Albi, bocah SD di Empat Lawang, berjuang melawan kanker mulut. Sudah dapat rujukan ke Palembang, tapi kepastian tindakan medis masih abu-abu.
![]() |
| Albi, bocah SD di Empat Lawang, berjuang melawan kanker mulut. Sudah dapat rujukan ke Palembang, tapi kepastian tindakan medis masih abu-abu. Foto: Istimewa |
DI SEBUAH rumah sederhana di Desa Sugiwaras, Kecamatan Tebing Tinggi, Kabupaten Empat Lawang, tangis kecil seorang anak terus bergema.
Namanya Albi, murid kelas 3 SD Negeri 25 Tebing Tinggi.
Bukan tangis manja meminta mainan, melainkan jerit kesakitan yang sulit diredam akibat kanker mulut yang dideritanya.
Setiap hari, rasa sakit itu semakin menjadi. Mulutnya yang seharusnya tersenyum ceria kini kerap mengeluarkan darah.
Tidur pun tak pernah benar-benar nyenyak karena rasa perih tak mengenal waktu. Makanan yang masuk hanya sedikit, selebihnya ditahan oleh tubuh mungil yang kian melemah.
Perjuangan Panjang Tanpa Kepastian
Sejatinya, keluarga Albi sudah mendapatkan rujukan ke Kota Palembang untuk menjalani tindakan medis.
Namun hingga Senin (1/9/2025), belum ada kepastian kapan ia akan ditangani oleh dokter.
Waktu terus berjalan, penyakit semakin ganas, tapi kejelasan penanganan belum kunjung datang.
“Kami sudah dapat rujukan ke Palembang tapi sampai sekarang belum ada kepastian kapan Albi akan ditangani dokter.
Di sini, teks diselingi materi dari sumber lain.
-- ==== Sys2Proof/Machine/Access.lean ====
section
/-! DEFINITION. The accesses of an instruction on their way: checks and translation (R162, R165 to R168, R186), homes
and migration (R68 to R70), traffic charges (R75), the outstanding instruction (R56), and the sending of
accesses to their homes. -/

namespace Sys2Proof.Machine

/-- An outstanding instruction with nothing in it. -/
def Long.blank : Long :=
  { seq := 0, pc := 0, page := 0, op := 0, la := 0, since := 0, d := 0, wr := .none, mask := 0xFFFF, acc := 0, waiting := 0, back := (0, 0)
    reads := [], writes := [], lone := false, ea := 0, parked := none, fault := none, ended := false }
/-- A long instruction becomes outstanding; with a bound it completes within that many cycles (R56, R145, R249). -/
def outstanding (s : State) (i : Instr) (id : Nat) (x : Ctx) (l : Long) (bound : Option Nat) : State :=
  let l := { l with seq := s.uid, pc := x.pc, page := (pageOp i).1, op := (pageOp i).2, la := lookahead i, reads := readsOf i
                    writes := writesOf i, lone := bit x.resume 0, back := (x.tile, 0) }
  let s := updCtx { s with uid := s.uid + 1 } id fun y => { y with longs := y.longs ++ [l] }
  match bound with
  | some n => within s n (.longCompletion id l.seq)
  | none => s
/-- The same as an effect. -/
def startLong (i : Instr) (id : Nat) (x : Ctx) (l : Long) (bound : Option Nat) : M Unit := upd (outstanding · i id x l bound)

-- Homes, migration and traffic (R68 to R70, R75)

/-- The context leaves for another tile: its slot is empty from the next cycle, and it arrives within 512 cycles (R67). -/
def departTile (s : State) (id t : Nat) : State :=
  match ctxOf s id with
  | none => s
  | some x =>
    let s := emptySlot (setCtx s id { x with state := .inTransit, moving := some t, predN := 0, retry := none, moved := s.uid }) x.at_ x.slot
    within s 512 (.migrationArrival id t)

-- Accesses sent (R225 to R232)

/-- Whether an order is a release or an acquire (R228). -/
def Order.rel (o : Order) : Bool := o == .rel || o == .sc
def Order.acq (o : Order) : Bool := o == .acq || o == .sc
/-- Whether two requests may combine on their way through the omega network (R208): adds with the combine bit, of one place, size,
partition, order and scope, of which none has left the tile of another. -/
def sameSum (a b : Access) : Bool :=
  a.comb.isSome && a.comb == b.comb && a.place == b.place && a.part == b.part
    && ((requestsOf a).all fun p => p.2.1 != a.home && (requestsOf b).all fun q => p.2.1 != q.2.1) && b.src != b.home
    && !waitsAtHome a && !waitsAtHome b && (match a.kind, b.kind with | .atom _ n _, .atom _ m _ => n == m | _, _ => false)
/-- Whether two requests may combine now: neither comes behind an access that has not been performed, so that no two pairs of adds can
cross (R208, R237). -/
def combinable (s : State) (a b : Access) : Bool := sameSum a b && (pendingAccesses s).all fun e => !follows s a e && !follows s b e
/-- Whether a request meets another on its way, and which comes in at the upper input, is open (R208, R5). -/
def combine (s : State) (a : Access) : State :=
  match s.agenda.findSome? fun d => match d.step with | .accessAtHome b => if b.uid != a.uid && combinable s a b then some b.uid else none | _ => none with
  | none => s
  | some u =>
    let t := drawn s a.part 2
    if Config.freeBit a.part (drawsOf s a.part) then
      if Config.freeBit a.part (drawsOf s a.part + 1) then now t (.atomCombine u a.uid) else now t (.atomCombine a.uid u)
    else t
/-- An access sent to its home after an open latency, no earlier than a cycle; what it is ordered behind is performed first
(`follows`). -/
def sendAccess (s : State) (a : Access) (after : Nat) : State := combine (laterFrom s after (.accessAtHome a)) a
/-- How an instruction's accesses leave: for which outstanding instruction, from which tile and cycle on, and what they carry. -/
structure Sending where
  id : Nat
  seq : Nat
  part : Nat
  src : Nat
  after : Nat
  ord : Order
  sys : Bool
  deadline : Nat
  comb : Option (Order × Scope)
  /-- the accesses of its context that come before it by a move or a fence of core scope: all, and those before writes (R226) -/
  moved : Nat := 0
  fenced : Nat := 0
  /-- the core whose issue they are of (R226) -/
  core : Option Nat := none
/-- An access to its spot; n is the number of its instruction's first. -/
def Sending.access (g : Sending) (n uid : Nat) (k : AccKind) (land : Land) (u : Nat) (p : Spot) : Access :=
  { uid := uid, ctx := g.id, seq := g.seq, ins := n, kind := k, land := land, src := g.src, home := p.home, place := p.place, uaddr := u, part := g.part
    watched := p.watched, sys := g.sys, deadline := g.deadline, parkedAt := 0, full := false, repair := none, rel := Order.rel g.ord, acq := Order.acq g.ord
    floor := if writesKind k then Nat.max g.moved g.fenced else g.moved, parts := [], comb := g.comb, core := g.core }
/-- Accesses sent in order, n the number of the first. -/
def sendFrom (g : Sending) (n : Nat) : State → List ((AccKind × Land) × Nat × Spot) → State
  | s, [] => s
  | s, ((k, l), u, p) :: t => sendFrom g n (sendAccess { s with uid := s.uid + 1 } (g.access n s.uid k l u p) g.after) t
/-- An instruction's accesses sent, behind what its context's last move and fences put before them (R226). -/
def sendAll (g : Sending) (s : State) (l : List ((AccKind × Land) × Nat × Spot)) : State :=
  match ctxOf s g.id with
  | some x => sendFrom { g with moved := x.moved, fenced := x.fenced, core := if x.moving.isNone then some x.at_ else none } s.uid s l
  | none => sendFrom g s.uid s l

-- An instruction's accesses

/-- What an instruction asks of memory. -/
structure Ask where
  as : List Dword
  n : Nat
  align : Nat
  r : Rights
  pol : Policy
  ord : Order
  scope : Scope
  kinds : List (AccKind × Land)
  /-- the mb charge where it does not follow the home (R203) -/
  fixed : Option Nat
  deadline : Nat
  /-- the combine bit, with order and scope (R208) -/
  comb : Option (Order × Scope) := none
  /-- FMT by R266, judged once the addresses have passed and before the charge (R203) -/
  fmt : Option Flt := none
/-- The park on a home under repair (R185). -/
def repairPark (s : State) (x : Ctx) (p : Spot) (u : Nat) : Park := ⟨.repair, s.cyc, some (bits x.fel 31 0), u, p.home, x.pc, x.paid⟩
/-- The home of a unified address's entry, whatever fault the access itself meets (R75). -/
def homeTile (s : State) (x : Ctx) (u : Nat) : Nat :=
  match regionOf u with
  | .scratch t _ => t
  | .paged => let tb := tablesFor s x.part x.tile u
    (match lookup s true x.at_ tb u with
    | .leaf e => homeOf s tb.part (leafPa e u)
    | _ => x.tile)
  | _ => x.tile
/-- The traffic of a long instruction that meets PROT: that of its addresses, as if it were performed (R59, R75, R76). -/
def protTraffic (s : State) (x : Ctx) (q : Ask) : Nat :=
  match q.fixed with
  | some n => n
  | none => match checkAll s x q.n q.align q.r q.as with
    | .ok us => (us.filter fun u => homeTile s x u != x.tile).length * q.n
    | .error _ => 0
/-- The addresses of an ask mapped, charged and moved for: the spots, the tile the accesses leave from and the cycle
from which they do; PROT of a long instruction comes back as none (R59, R68, R69, R76, R185). -/
def place (id : Nat) (x : Ctx) (q : Ask) : M (Except Flt (List (Nat × Spot) × Nat × Nat)) := fun s =>
  match resolve s x q.as q.n q.align q.r with
  | .stop t => .error t
  | .prot f => (match q.fmt with | some e => .error (.fault e) | none => .ok (.error f, s))
  | .spots l s1 => match l.find? fun p => p.2.paged && underRepair s p.2.home with
    | some (u, p) => .error (.park (repairPark s x p u))
    | none => match q.fmt with
      | some e => .error (.fault e)
      | none =>
      let m := migration s id x q.pol l
      let c := match q.fixed with | some n => n | none => traffic x l q.n
      match m.1 with
      | some t =>
        match charge id 1 (c + 1664) s1 with
          | .error e => .error e
          | .ok (_, s2) =>
            let s3 := departTile (updCtx s2 id fun y => { y with predH := m.2.1 }) id t
            .ok (.ok (l, t, (s3.agenda.foldl (fun n d => if d.step = .migrationArrival id t then Nat.max n d.at_ else n) 0)), s3)
      | none => match charge id 1 c s1 with
        | .error e => .error e
        | .ok (_, s2) => .ok (.ok (l, x.tile, 0), updCtx s2 id fun y => { y with predH := m.2.1, predN := m.2.2 })
/-- The accesses of an ask from a tile and a cycle on, for an outstanding instruction or for none. -/
def Ask.sending (q : Ask) (id seq : Nat) (x : Ctx) (src after : Nat) : Sending :=
  ⟨id, seq, x.part, src, after, q.ord, q.scope == .sys, q.deadline, q.comb, 0, 0, none⟩
/-- A long instruction's accesses (R195, R199 to R211): PROT is reported at its completion (R59). -/
def longAccess (i : Instr) (id : Nat) (x : Ctx) (q : Ask) (l : Long) : M Unit := do
  match ← place id x q with
  | .error f =>
    let s ← get
    charge id 1 (protTraffic s x q)
    startLong i id x { l with fault := some f } none
    upd (later · (.longCompletion id s.uid))
  | .ok (sp, src, after) =>
    let s ← get
    startLong i id x { l with ea := q.as.headD 0, waiting := sp.length } (if sp.isEmpty then some 1 else none)
    upd fun t => sendAll (q.sending id s.uid x src after) t (q.kinds.zip sp)
/-- A store's accesses, which complete without the context; every fault is precise (R195). -/
def storeAccess (id : Nat) (x : Ctx) (q : Ask) : M Unit := do
  match ← place id x q with
  | .error f => raise f
  | .ok (sp, src, after) => upd fun t => sendAll (q.sending id 0 x src after) t (q.kinds.zip sp)

end Sys2Proof.Machine
end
Kondisinya makin parah sementara kami hanya bisa menunggu,” ujar sang ayah, Ismani, dengan mata berkaca-kaca.
Bagi keluarga, menunggu adalah hal paling menyakitkan. Setiap detik yang terlewat adalah pertaruhan nyawa sang buah hati.
Harapan pada Pemerintah yang Belum Nyata
Di tengah perjuangan, keluarga berharap adanya perhatian dari pemerintah. Namun hingga kini, bantuan yang datang baru berupa dukungan masyarakat sekitar.
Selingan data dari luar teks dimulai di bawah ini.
def execVfadd (q : VFQual) (d a b : RegNo) (s : State) := run (.vfadd q d a b) (vfloat q d a b false fun rc x y _ => Exact.sum rc.rdn [x, y]) s
def execVfsub (q : VFQual) (d a b : RegNo) (s : State) := run (.vfsub q d a b) (vfloat q d a b false fun rc x y _ => Exact.sum rc.rdn [x, y.negate]) s
def execVfmul (q : VFQual) (d a b : RegNo) (s : State) := run (.vfmul q d a b) (vfloat q d a b false fun _ x y _ => x.mul y) s
def execVfma (q : VFQual) (d a b : RegNo) (s : State) := run (.vfma q d a b) (vfloat q d a b true fun rc x y z => Exact.sum rc.rdn [x.mul y, z]) s
def execVfdiv (la : BitVec 4) (q : VFQual) (d a b : RegNo) (s : State) := run (.vfdiv la q d a b) (vflong (.vfdiv la q d a b) q 4 d a (some b) Exact.div) s
def execVfsqrt (la : BitVec 4) (q : VFQual) (d a : RegNo) (s : State) := run (.vfsqrt la q d a) (vflong (.vfsqrt la q d a) q 4 d a none fun x _ => x.sqrt) s
def execVfrcp (la : BitVec 4) (q : VFQual) (d a : RegNo) (s : State) := run (.vfrcp la q d a) (vflong (.vfrcp la q d a) q 1 d a none fun x _ => (Exact.ofInt 1).div x) s
/-- VFMIN and VFMAX of two patterns (R255). -/
def minMaxElem (big : Bool) (f : FmtInfo) (rc : Rnd) (x y : Nat) : Nat :=
  let x := if rc.flushIn && f.subnormal x then f.zero (f.neg x) else x
  let y := if rc.flushIn && f.subnormal y then f.zero (f.neg y) else y
  if f.isNan x then (if f.isNan y then f.nan else y)
  else if f.isNan y then x
  else match (f.value x).cmp (f.value y) with
    | .lt => if big then y else x
    | .gt => if big then x else y
    | .eq => if f.neg x = f.neg y then x else if f.neg x = big then y else x
/-- A page 4 operation that does not round (R254). -/
def vfplain (q : VFQual) (d a b : RegNo) (g : FmtInfo → Rnd → Nat → Nat → Nat) (id : Nat) (x : Ctx) : M Unit := do
  charge id 1 0
  let u ← vread id a
  let v ← bread id b q.bc (ftInfo q.ty).width
  vwrite id d (mapElems (ftInfo q.ty).width (fun _ => g (ftInfo q.ty) (rndOf x.rnd q.rm)) u v) (maskP x.pw 0)
def execVfmin (q : VFQual) (d a b : RegNo) (s : State) := run (.vfmin q d a b) (vfplain q d a b (minMaxElem false)) s
def execVfmax (q : VFQual) (d a b : RegNo) (s : State) := run (.vfmax q d a b) (vfplain q d a b (minMaxElem true)) s
/-- R256. -/
def execVfcmp (op : FCmp) (q : VFQual) (pd : Fin 4) (a b : RegNo) (s : State) :=
  run (.vfcmp op q pd a b) (fun id x => do
    charge id 1 0
    let u ← vread id a
    let v ← bread id b q.bc (ftInfo q.ty).width
    pwrite id pd.val (vfcmpMask op (ftInfo q.ty) (rndOf x.rnd q.rm) (maskP x.pw 0) u v)) s
/-- R257, on the bits as they stand. -/
def signElem (op : SgnOp) (f : FmtInfo) (x y : Nat) : Nat :=
  f.pattern (match op with | .copy => f.neg y | .neg => !f.neg x | .xor => f.neg x != f.neg y | .abs => false) (f.mag x)
def execVfsgn (op : SgnOp) (q : VFQual) (d a b : RegNo) (s : State) :=
  run (.vfsgn op q d a b) (fun id x => do
    charge id 1 0
    let u ← vread id a
    let v ← if op == .copy || op == .xor then bread id b q.bc (ftInfo q.ty).width else pure 0
    vwrite id d (mapElems (ftInfo q.ty).width (fun _ => signElem op (ftInfo q.ty)) u v) (maskP x.pw 0)) s
/-- VFRND of an element (R258). -/
def rndElem (f : FmtInfo) (rc : Rnd) (r : Nat) (v : FVal) : Nat :=
  match v.exact with
  | .fin n a b _ => if a = 0 then f.zero n else roundTo f { rc with flushOut := false } r (.fin n (roundInt rc r n a b) 1 false)
  | e => roundTo f rc r e
/-- An element-wise conversion that advances SR once an element (R258). -/
def vfeach (q : VFQual) (d a : RegNo) (g : FmtInfo → Rnd → Nat → Nat → Nat) (id : Nat) (x : Ctx) : M Unit := do
  checkFmt x q.rm
  charge id 1 0
  let u ← vread id a
  let f := (ftInfo q.ty)
  let rc := rndOf x.rnd q.rm
  let ks := elemOrder (maskP x.pw 0) f.width
  let p := eachRounded rc (fun r k => g f rc r (elem f.width k.2 (lane u k.1))) (srState x.rnd) ks
  putSr id p.2
  vwrite id d (fromElems f.width ks p.1) (maskP x.pw 0)
def execVfrnd (q : VFQual) (d a : RegNo) (s : State) := run (.vfrnd q d a) (vfeach q d a fun f rc r x => rndElem f rc r (input f rc x)) s
/-- VFCVTI of an element (R258): an infinity clamps, a NaN gives 0. -/
def cvtiElem (op : CvtiOp) (f : FmtInfo) (rc : Rnd) (r x : Nat) : Nat :=
  let e := f.width
  let toInt := fun (lo hi : Int) => match (input f rc x).exact with
    | .nan => 0
    | .inf n => wrapInt e (if n then lo else hi)
    | .fin n a b _ => wrapInt e (max lo (min (signedNum n (roundInt rc r n a b)) hi))
  match op with
  | .toi => toInt (-(2 : Int) ^ (e - 1)) ((2 : Int) ^ (e - 1) - 1)
  | .touns => toInt 0 ((2 : Int) ^ e - 1)
  | .fromi => roundTo f rc r (Exact.ofInt (signedElem e x))
  | .fromuns => roundTo f rc r (Exact.ofInt x)
def execVfcvti (op : CvtiOp) (q : VFQual) (d a : RegNo) (s : State) := run (.vfcvti op q d a) (vfeach q d a (cvtiElem op)) s
/-- R259: one rounding of the sum of two products and D's FP32 lane; a broadcast gives both elements of bb[31:0] (R248). -/
def execVfdot2 (q : VFQual) (d a b : RegNo) (s : State) :=
  run (.vfdot2 q d a b) (fun id x => do
    checkFmt x q.rm
    charge id 1 0
    let u ← vread id a
    let v ← bread id b q.bc 32
    let w ← vread id d
    let rc := rndOf x.rnd q.rm
    let f := (ftInfo q.ty)
    let ls := lanesOf (maskP x.pw 0)
    let p := eachRounded rc (fun r l =>
      let pr := fun i => (inputX f rc (elem 16 i (lane u l))).mul (inputX f rc (elem 16 i (lane v l)))
      roundTo infoFp32 rc r (Exact.sum rc.rdn [pr 1, pr 0, inputX infoFp32 rc (lane w l).toNat])) (srState x.rnd) ls
    putSr id p.2
    vwrite id d (fromElems 32 (ls.map fun l => (l, 0)) p.1) (maskP x.pw 0)) s

-- Page 5 (R260 to R263)

/-- A lane move of vectors A and B (R260). -/
def vmove (d a b : RegNo) (f : Reg → Reg → Nat → Lane) (id : Nat) (x : Ctx) : M Unit := do
  charge id 1 0
  let u ← vread id a
  let v ← vread id b
  vwrite id d (ofLanes (f u v)) (maskP x.pw 0)
def execVbc (d a : RegNo) (s : State) :=
  run (.vbc d a) (fun id x => do charge id 1 0; let u ← sread id a; vwrite id d (ofLanes fun _ => u.setWidth 32) (maskP x.pw 0)) s
def execVget (d a : RegNo) (imm : Dword) (s : State) :=
  run (.vget d a imm) (fun id _ => do charge id 1 0; let u ← vread id a; swrite id d ((lane u (imm.toNat % 16)).setWidth 64)) s
def execVput (d a : RegNo) (imm : Dword) (s : State) :=
  run (.vput d a imm) (fun id x => do
    charge id 1 0
    let u ← sread id a
    if inMask (maskP x.pw 0) (imm.toNat % 16) then
      vwrite id d (ofLanes fun _ => u.setWidth 32) (BitVec.ofNat 16 (2 ^ (imm.toNat % 16)))
    else pure ()) s
def execVperm (d a b : RegNo) (s : State) := run (.vperm d a b) (vmove d a b fun u v l => lane u ((lane v l).toNat % 16)) s
def execVrot (d a : RegNo) (imm : Dword) (s : State) :=
  run (.vrot d a imm) (fun id x => do
    charge id 1 0
    let u ← vread id a
    vwrite id d (ofLanes fun l => lane u ((l + imm.toNat % 16) % 16)) (maskP x.pw 0)) s
def execVlane (d a : RegNo) (s : State) :=
  run (.vlane d a) (fun id x => do
    charge id 1 0
    let u ← sread id a
    vwrite id d (ofLanes fun l => u.setWidth 32 + BitVec.ofNat 32 l) (maskP x.pw 0)) s
def execVzip (d a b : RegNo) (s : State) := run (.vzip d a b) (vmove d a b fun u v l => if l % 2 = 0 then lane u (l / 2) else lane v (l / 2)) s
def execVuzp (d a b : RegNo) (s : State) := run (.vuzp d a b) (vmove d a b fun u v l => if l < 8 then lane u (2 * l) else lane v (2 * (l - 8))) s

/-- The operation of a reduction on two lanes, with the generator's state (R261). DESIGN CHOICE: with rnd[5] set a subnormal
partial result is flushed again as an operand of the next float add, as any operand is; R261 says only that input flush applies
to every present lane (log 78). -/
def redOp (q : LQual) (rc : Rnd) (st : BitVec 32) (x y : Lane) : Lane × BitVec 32 :=
  match q with
  | .int op =>
    (match op.val with
      | 0 => x + y
      | 1 => if x.sle y then x else y
      | 2 => if y.sle x then x else y
      | 3 => if x.ule y then x else y
      | 4 => if y.ule x then x else y
      | 5 => x &&& y
      | 6 => x ||| y
      | _ => x ^^^ y, st)
  | .float op _ =>
    match op.val with
    | 0 =>
      let st' := srNext rc st
      (BitVec.ofNat 32 (roundTo infoFp32 rc st'.toNat (Exact.sum rc.rdn [inputX infoFp32 rc x.toNat, inputX infoFp32 rc y.toNat])), st')
    | 1 => (BitVec.ofNat 32 (minMaxElem false infoFp32 rc x.toNat y.toNat), st)
    | _ => (BitVec.ofNat 32 (minMaxElem true infoFp32 rc x.toNat y.toNat), st)
/-- A lane as VRED and VSCAN take it: flushed under f (R261). -/
def redLane (q : LQual) (rc : Rnd) (x : Lane) : Lane :=
  match q with
  | .int _ => x
  | .float _ _ => if rc.flushIn && infoFp32.subnormal x.toNat then BitVec.ofNat 32 (infoFp32.zero (infoFp32.neg x.toNat)) else x
/-- The identity of an operation (R261). -/
def redIdentity : LQual → Lane
  | .int op => match op.val with | 1 => 0x7FFFFFFF | 2 => 0x80000000 | 3 => 0xFFFFFFFF | 5 => 0xFFFFFFFF | _ => 0
  | .float op _ => match op.val with | 0 => 0 | 1 => 0x7F800000 | _ => 0xFF800000
/-- One level of the tree of R261. -/
def redLevel (q : LQual) (rc : Rnd) : BitVec 32 → List (Option Lane) → List (Option Lane) × BitVec 32
  | st, x :: y :: t =>
    let p := match x, y with
      | some u, some v => let r := redOp q rc st u v; (some r.1, r.2)
      | some u, none => (some u, st)
      | none, v => (v, st)
    let r := redLevel q rc p.2 t
    (p.1 :: r.1, r.2)
  | st, l => (l, st)
/-- n levels of the tree. -/
def redTree (q : LQual) (rc : Rnd) : Nat → BitVec 32 → List (Option Lane) → Option Lane × BitVec 32
  | 0, st, l => (l.headD none, st)
  | n + 1, st, l => let p := redLevel q rc st l; redTree q rc n p.2 p.1
/-- The rounding of a reduction; only a float add rounds (R261). -/
def redRounding : LQual → Option Rounding | .float op rm => if op.val = 0 then some rm else none | .int _ => none
/-- The settings of rnd a reduction uses. That a reserved code of them faults FMT at a float add is a DESIGN CHOICE (log 89). -/
def redRnd (q : LQual) (x : Ctx) : Rnd := rndOf x.rnd (match q with | .float _ rm => rm | .int _ => .rne)
def execVred (q : LQual) (d a : RegNo) (s : State) :=
  run (.vred q d a) (fun id x => do
    match redRounding q with | some rm => checkFmt x rm | none => pure ()
    charge id 1 0
    let u ← vread id a
    let rc := redRnd q x
    let r := redTree q rc 4 (srState x.rnd) ((List.range 16).map fun l => if inMask (maskP x.pw 0) l then some (redLane q rc (lane u l)) else none)
    putSr id r.2
    swrite id d ((r.1.getD (redIdentity q)).setWidth 64)) s
/-- The prefix of R262 over lanes, the running value absent at first. -/
def scanLanes (q : LQual) (rc : Rnd) (u : Reg) : BitVec 32 → Option Lane → List Nat → List (Nat × Lane) × BitVec 32
  | st, _, [] => ([], st)
  | st, acc, l :: t =>
    let y := redLane q rc (lane u l)
    let p := match acc with | some z => redOp q rc st z y | none => (y, st)
    let r := scanLanes q rc u p.2 (some p.1) t
    ((l, p.1) :: r.1, r.2)
def execVscan (q : LQual) (d a : RegNo) (s : State) :=
  run (.vscan q d a) (fun id x => do
    match redRounding q with | some rm => checkFmt x rm | none => pure ()
    charge id 1 0
    let u ← vread id a
    let r := scanLanes q (redRnd q x) u (srState x.rnd) none (lanesOf (maskP x.pw 0))
    putSr id r.2
    vwrite id d (fromElems 32 (r.1.map fun p => (p.1, 0)) (r.1.map fun p => p.2.toNat)) (maskP x.pw 0)) s
def execMop (fn : BitVec 4) (pd pa pb : Fin 4) (s : State) :=
  run (.mop fn pd pa pb) (fun id x => do charge id 1 0; pwrite id pd.val (mopMask fn (maskP x.pw pa.val) (maskP x.pw pb.val))) s
def execMget (d : RegNo) (pa : Fin 4) (s : State) :=
  run (.mget d pa) (fun id x => do charge id 1 0; swrite id d ((maskP x.pw pa.val).setWidth 64)) s
def execMset (pd : Fin 4) (a : RegNo) (s : State) :=
  run (.mset pd a) (fun id _ => do charge id 1 0; let u ← sread id a; pwrite id pd.val (u.setWidth 16)) s
def execMcnt (d : RegNo) (pa : Fin 4) (s : State) :=
  run (.mcnt d pa) (fun id x => do charge id 1 0; swrite id d (dw (maskCount (maskP x.pw pa.val)))) s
Warga desa bersama-sama memberikan sumbangan seadanya. Beberapa tetangga pun ikut menyuarakan keprihatinan.
“Kami kasihan melihat anak sekecil ini harus menahan sakit. Sementara bantuan pemerintah belum terlihat, harusnya pemerintah cepat hadir,” ucap seorang tetangga.
Sang ayah pun mengeluhkan minimnya dukungan fasilitas dari pihak berwenang.
“Kami butuh bantuan untuk keberangkatan dan fasilitas dasar seperti ambulans. Sampai saat ini belum ada bantuan dari pemerintah padahal anak kami semakin kritis,” imbuh Ismani.
Bantuan dari Dinas Sosial, Tapi...
Saat dikonfirmasi, Kepala Dinas Sosial Kabupaten Empat Lawang, Eka Agustina, menyebut pihaknya sebenarnya sudah turun tangan.
“Sudah dikunjungi Ibu Wabup Kamis kemarin, sudah diberikan bantuan dana juga untuk ke Palembang dan sembako,” ujarnya.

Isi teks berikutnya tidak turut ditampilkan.